What is the performance impact of using the type class pattern in Scala
Asked Answered
D

1

13

I'm currently making extensive use of the type class pattern in to be performance-relevant portions of my code. I made out at least two potential sources of inefficiency.

  1. The implicit parameters get passed along message calls. I don't know whether this really happens. Maybe scalac can simply insert the implicit parameters where they are used and remove them from the method signature. This is probably not possible in cases where you insert the implicit parameters manually, since they might be resolved at runtime only. What optimizations do apply concerning passing implicit parameters?
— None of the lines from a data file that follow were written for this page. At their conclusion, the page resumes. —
-- ==== Sys2Proof/Laws/KeptModule.lean ====
section
/-! SUPPORT. `Kept` holds after the operations of resilience, the Fabric die, power, the Keep, housekeeping, start-up and the host interface (one lemma per operation, `<operation>_kept`). -/

namespace Sys2Proof.Machine

set_option maxRecDepth 20000
set_option Elab.async false

variable {L : List Field} {s₀ s : State}

theorem rewritePanel_kept (h : Kept L s₀ s) (k : Nat) (ok : Bool)
    (hl : Within [.panels] L := by exact sub (by assumption) (by decide)) : Kept L s₀ (s.rewritePanel k ok).1 := by
  unfold State.rewritePanel
  dsimp only
  split
  · split
    · exact modPanel_kept h _ fun _ hx => Panel.commitRows_canonical hx _ _ _
    · exact h
  · exact h

theorem noticeStrikes_kept {s₀ : State} (b : Nat) (spared : Bool) (l : List (Nat × Nat))
    (hl : Within [.host, .resil, .snags, .snagNext, .out] L := by exact sub (by assumption) (by decide)) :
    ∀ {s : State}, Kept L s₀ s → Kept L s₀ (s.noticeStrikes b spared l).1 := by
  induction l with
  | nil => exact fun h => h
  | cons a l ih =>
    intro s h
    obtain ⟨row, panel⟩ := a
    unfold State.noticeStrikes
    dsimp only
    split
    · exact ih h
    · exact ih (strike_kept h _ _ _)

theorem execFaultNotice_kept (h : Kept L s₀ s) (t : Nat) (b : BayIx) (gen : BitVec 8) (kinds : BitVec 4) (panels : BitVec 32) (cnt : Nat)
    (hl : Within [.now, .free, .mode, .pwr, .panels, .bays, .rtrs, .ctx0, .ctx1, .pages, .prefixes, .plans, .reqs, .weights, .fab, .host, .keep, .resil, .snags, .snagNext, .out] L := by exact sub (by assumption) (by decide)) :
    Kept.Out L s₀ (execFaultNotice t b gen kinds panels cnt s) := by
  have g : Kept L s₀ ((s.tick t).pfIrq vecFault) := pfIrq_kept (tick_kept h t) _
  unfold execFaultNotice
  generalize State.pfIrq _ _ = u at g ⊢
  refine .next (Kept.ite (fun _ => g) fun _ => ?_)
  dsimp only
  split
  · exact g
  · exact detected_kept ((noticeStrikes_kept _ _ _) g) _

theorem execHbmRetrainDone_kept (h : Kept L s₀ s) (t : Nat) (failed : List (Fin 12))
    (hl : Within [.now, .free, .mode, .gen, .pwr, .boot, .panels, .bays, .rtrs, .ctx0, .ctx1, .pages, .prefixes, .plans, .reqs, .weights, .fab, .host, .keep, .resil, .snags, .snagNext, .out] L := by exact sub (by assumption) (by decide)) : Kept.Out L s₀ (execHbmRetrainDone t failed s) := by
  have g := tick_kept h t
  unfold execHbmRetrainDone
  generalize s.tick t = u at g ⊢
  refine .next (Kept.ite (fun _ => ?_) fun _ => g)
  exact nextStage_kept (modResil_kept (Kept.ctxs (closeSlots_kept (closeSlots_kept
    (foldl_kept (fun _ _ k => stackLeaves_kept k _ _ _) g) _) _) (fun m => by exact m) fun m => by exact m) _)

theorem modArms_kept (h : Kept L s₀ s) (id : Nat) (f : Armed → Armed)
    (hl : Within [.plans] L := by exact sub (by assumption) (by decide)) : Kept L s₀ (s.modArms id f) := by
  unfold State.modArms
  repeat' first
    | with_reducible exact sub (by assumption) (by decide)
    | with_reducible assumption
    | with_reducible apply modPlan_kept

theorem compared_kept (h : Kept L s₀ s) (id : Nat) (a : Armed)
    (hl : Within [.free, .mode, .pwr, .panels, .bays, .rtrs, .ctx0, .ctx1, .pages, .prefixes, .plans, .reqs, .weights, .fab, .host, .keep, .resil, .snags, .snagNext, .out] L := by exact sub (by assumption) (by decide)) : Kept L s₀ (s.compared id a) := by
  unfold State.compared
  repeat' first
    | with_reducible exact sub (by assumption) (by decide)
    | with_reducible assumption
    | with_reducible apply modArms_kept
    | with_reducible apply modResil_kept
    | with_reducible apply detected_kept
    | with_reducible apply snagCtl_kept
    | with_reducible apply strike_kept
    | with_reducible refine foldl_kept (fun _ _ _ => ?_) ?_
    | with_reducible refine Kept.ite (fun _ => ?_) (fun _ => ?_)

theorem hang_kept (h : Kept L s₀ s) (p : Loaded) (l : List Nat)
    (hl : Within [.free, .mode, .pwr, .panels, .bays, .rtrs, .ctx0, .ctx1, .pages, .prefixes, .plans, .reqs, .weights, .fab, .host, .keep, .resil, .snags, .snagNext, .out] L := by exact sub (by assumption) (by decide)) : Kept L s₀ (s.hang p l) := by
  unfold State.hang
  repeat' first
    | with_reducible exact sub (by assumption) (by decide)
    | with_reducible assumption
    | with_reducible apply snagCtl_kept
    | with_reducible apply strike_kept
    | with_reducible apply modPlan_kept
    | with_reducible apply detected_kept
    | with_reducible apply modResil_kept
    | with_reducible apply stopUnload_kept
    | with_reducible refine foldl_kept (fun _ _ _ => ?_) ?_
    | with_reducible refine Kept.ite (fun _ => ?_) (fun _ => ?_)
    | split

theorem skimDegraded_kept (h : Kept L s₀ s) (k : Nat) (res : BitVec 8)
    (hl : Within [.panels, .host, .snags, .snagNext, .out] L := by exact sub (by assumption) (by decide)) : Kept L s₀ (s.skimDegraded k res) := by
  unfold State.skimDegraded
  repeat' first
    | with_reducible exact sub (by assumption) (by decide)
    | with_reducible assumption
    | with_reducible apply skimEnds_kept
    | with_reducible apply modPanel_kept
    | with_reducible refine foldl_kept (fun _ _ _ => ?_) ?_
    | exact fun _ h => h
    | with_reducible refine Kept.ite (fun _ => ?_) (fun _ => ?_)

theorem hardFenceDie_kept (h : Kept L s₀ s) (d rail : Nat)
    (hl : Within [.rtrs, .host, .snags, .snagNext, .out] L := by exact sub (by assumption) (by decide)) : Kept L s₀ (s.hardFenceDie d rail) := by
  unfold State.hardFenceDie
  repeat' first
    | with_reducible exact sub (by assumption) (by decide)
    | with_reducible assumption
    | with_reducible apply modRtr_kept
    | with_reducible apply snagCtl_kept
    | with_reducible refine foldl_kept (fun _ _ _ => ?_) ?_

theorem lostRail_kept (h : Kept L s₀ s) (r : Nat)
    (hl : Within [.free, .mode, .pwr, .panels, .bays, .rtrs, .ctx0, .ctx1, .pages, .prefixes, .plans, .reqs, .weights, .fab, .host, .keep, .resil, .snags, .snagNext, .out] L := by exact sub (by assumption) (by decide)) : Kept L s₀ (s.lostRail r) := by
  unfold State.lostRail
  repeat' first
    | with_reducible exact sub (by assumption) (by decide)
    | with_reducible assumption
    | with_reducible apply detected_kept
    | with_reducible apply hardFenceDie_kept
    | with_reducible apply hardFound_kept
    | with_reducible apply loseCtx_kept
    | with_reducible apply closeSlots_kept
    | with_reducible refine Kept.ite (fun _ => ?_) (fun _ => ?_)
    | (lift_lets; intro _)
    | with_reducible refine Kept.same ?_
  2. If the type class instance is provided by a def (contrary to a val), the object has to be recreated on every invocation of a "type classed method". This issue may be adressed by the JVM, which might optimize object creation away. This issue might also be adressed by scalac by reusing these objects. What optimizations do apply concerning the creation of implicit parameter objects?

And of course there might be additional sources of inefficiency when applying the type class pattern. Please tell me about them.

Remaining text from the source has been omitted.